Using nationwide Israeli MoH data, the authors developed and prospectively validated a simple, interpretable machine-learning model that predicts SARS-CoV-2 RT-PCR positivity from eight binary, easily obtainable features. The model achieved high accuracy and demonstrated robustness to reporting biases and missing data, supporting its utility for screening and prioritizing testing where resources are limited. Future work should incorporate additional predictive symptoms (e.g., anosmia/ageusia) and richer exposure details, validate across diverse populations and time periods, and adapt the framework for future respiratory epidemics.

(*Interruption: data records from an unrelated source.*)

-- ==== Sys2Proof/Tests/Slice0.lean ====
section
/-! SUPPORT. Tests/Slice0.lean: ill-formed terms that the check refuses, decoding of words written out field by field, witnesses that the
hypotheses of the obligations can be met, and single steps with results taken from the spec's rules. -/

namespace Sys2Proof.Tests
open Sys2Proof Sys2Proof.Machine Sys2Proof.Spec
set_option Elab.async false

-- Well-formedness

/-- A source that pops scalar queue n, and vector queue n. -/
def qs (n : Fin 32) : SrcS := ⟨n, false⟩
def qv (n : Fin 16) : SrcV := ⟨n, false⟩
def rg : Reg3 := ⟨3, qs 1, qs 2⟩
def rg2 : Reg2 := ⟨3, qs 1⟩
def vg : Vec3 := ⟨0, 3, qv 1, qv 2⟩
def vg2 : Vec2 := ⟨0, 3, qv 1⟩
def sg : Src2 := ⟨qs 1, qs 2⟩

/-- One ill-formed term for each check of the C class: types (R205, R212, R217, R219), conditions, queue names, levels. -/
def illC : List Instr := [.add rg false .f32, .sub rg true .q4, .mul rg false .f64, .shl rg false .bf16, .mad rg false .e4m3, .mulh rg .f32,
  .div rg .f32, .rem rg .f64, .and rg .f16, .or rg .q4, .xor rg .f32, .andn rg .f32, .shr rg .e5m2, .rol rg .f32, .min rg .f32, .max rg .f32,
  .clz rg2 .f32, .ctz rg2 .f32, .popc rg2 .f64, .cmpCc rg .eq .f32, .cmpCc rg .un .s32, .sext rg2 .s64, .zext rg2 .z64, .qdrop 16 true 0,
  .qdrop 0 false 0, .qdepth 1 0 false, .qdepth 1 31 true, .qclr 0 false, .qclr 16 true, .fadd rg .rne .f16, .fsub rg .rne .s32,
  .fmul rg .rne .bf16, .fma rg .rne .z32, .fdiv rg .rne .f16, .fsqrt rg2 .rne .f16, .fmin rg .f16, .fmax rg .s32, .fcls rg2 .bf16,
  .fcmp rg .un .f16, .fcvt rg2 .q4 false .rne .f32, .fcvt rg2 .f32 false .rne .q4, .chk sg 0]
theorem test_wf_scalar : illC.all (fun i => !i.wellFormed) = true := by decide +kernel

/-- The same for the V class (Table 08-2, R231, R235, R241 to R245, R253). -/
def illV : List Instr := [.vadd vg (.flt .rne) .s32, .vsub vg (.int false) .f32, .vmul vg (.flt .rne) .f64, .vfma vg .rne .s32,
  .vfms vg .rne .f64, .vnfma vg .rne .e4m3, .vmin vg .f64, .vmax vg .e5m2, .vabs vg2 true .f32, .vneg vg2 true .bf16, .vabs vg2 false .f64,
  .vneg vg2 false .q4, .vcmpCc 0 1 (qv 1) (qv 2) .un .s32, .vcmpCc 0 1 (qv 1) (qv 2) .eq .f64, .vsel vg .f64, .vand vg .f32, .vor vg .f16,
  .vxor vg .q4, .vnot vg2 .f32, .vshl vg false .f32, .vshr vg .f32, .vsra vg .bf16, .vcvt 0 1 (qv 1) .f64 false .rne .f32,
  .vcvt 0 1 (qv 1) .f32 false .rne .q4, .vcvt 0 1 (qv 1) .z64 false .rne .z8, .vcvt 2 1 (qv 1) .f32 false .rne .f16,
  .vpack 0 1 (qv 1) .ui false .rne .s8, .vpack 4 1 (qv 1) .ui false .rne .f16, .vunpack 0 1 (qv 1) (qv 2) .rne .f64,
  .vunpack 4 1 (qv 1) (qv 2) .rne .bf16, .vbcast 1 (qs 1) .f64, .vext 1 (qv 1) (qs 1) .q4, .vins 1 (qv 1) (qs 1) 2 .q4, .vrot 1 (qv 1) 0 .f64,
  .vslide 1 (qv 1) (qv 2) 0 .f64, .vperm vg .s8, .vperm vg .f64, .vred vg2 true .max .s32, .vred vg2 true .add .f32, .vargmax vg2 .e4m3,
  .vscanAdd vg2 .f64, .vexp2 vg2 .s32, .vlog2 vg2 .f64, .vrcp vg2 .q4, .vrsqrt vg2 .z8, .vtanh vg2 .e5m2, .vldx ⟨1, qs 1, qv 1, 0⟩ .f64,
  .vstx ⟨1, qs 1, qv 1, 0⟩ .q4, .mpop 1 1 .f64, .mfirst 1 1 .f64]
theorem test_wf_vector : illV.all (fun i => !i.wellFormed) = true := by decide +kernel

/-- The same for the M and X classes and the microinstructions (R260, R261, R267, R270, R271, R293, Table 04-4, R341). -/
def illMX : List Instr := [.mmaTs 1 (qs 1) false 0 false true 1 0, .mmaTs 1 (qs 1) false 0 false false 0 4, .mmaTs 1 (qs 1) true 0 false false 14 0,
  .mmaV 1 (qv 1) 0 0 false true 2, .mmaV 1 (qv 1) 0 0 false false 14, .latLd 0 (qs 1) false .s32, .latLd 0 (qs 1) true .q4, .aload 1 (qs 1) .s8,
  .adrain 1 (qs 1) false .ui false true .rne .s8, .adrain 1 (qs 1) true .ui false true .rne .z8, .adrain 1 (qs 1) false .p2 false true .rne .z8,
  .adrain 1 (qs 1) false .ui false true .rtz .z8, .adrain 1 (qs 1) false .ui false false .rne .f64, .adrain 1 (qs 1) false .e2m1 false false .rne .f32,
  .fmtLd (qs 1) 10 6, .tscat sg 0 .copy, .ldTs 1 (qs 1) 0 .q4, .stTs sg 0 .q4, .ldo 1 sg .rel, .cntRd 1 (qs 1) .acqrel 0, .futRd 1 (qs 1) .rel 0,
  .cntAdd sg .acq 0, .barArr sg 0, .sadd 0 .f32 .sto 0, .mulr 0 .f32 .dyn 0, .wb 0 .f32 .sto 0, .aadd 0 1 .dyn, .ascl 0 1 .sto, .sclm 0 .dyn]
theorem test_wf_matrix_copy_micro : illMX.all (fun i => !i.wellFormed) = true := by decide +kernel

-- Decoding

/-- A word from its fields, each a value and the number of its lowest bit. -/
def wd (l : List (Nat × Nat)) : Nat := (l.map fun f => f.1 * 2 ^ f.2).foldl (· + ·) 0
def decodesTo (slot w : Nat) (i : Instr) : Bool :=
  match decodeSlot slot w with
  | .ok j => j == i
  | .error _ => false
def refusedWith (slot w : Nat) (r : Reject) : Bool :=
  match decodeSlot slot w with
  | .ok _ => false
  | .error e => e == r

- Reliance on self-reported symptoms introduces reporting bias and potential mislabeling, particularly among RT-PCR–negative individuals. - Limited granularity for exposure (contact) information (e.g., duration, indoor/outdoor context) not available. - Some highly predictive symptoms reported in other studies (e.g., loss of smell/taste) were not collected in the dataset. - Negative entries for symptoms may reflect unreported values rather than true absence; although simulated missingness analyses suggest robustness, real-world missingness patterns may differ. - Potential biases in symptom reporting differ between positives and negatives; while most individuals had testing indications (reducing referral bias), residual biases cannot be fully excluded.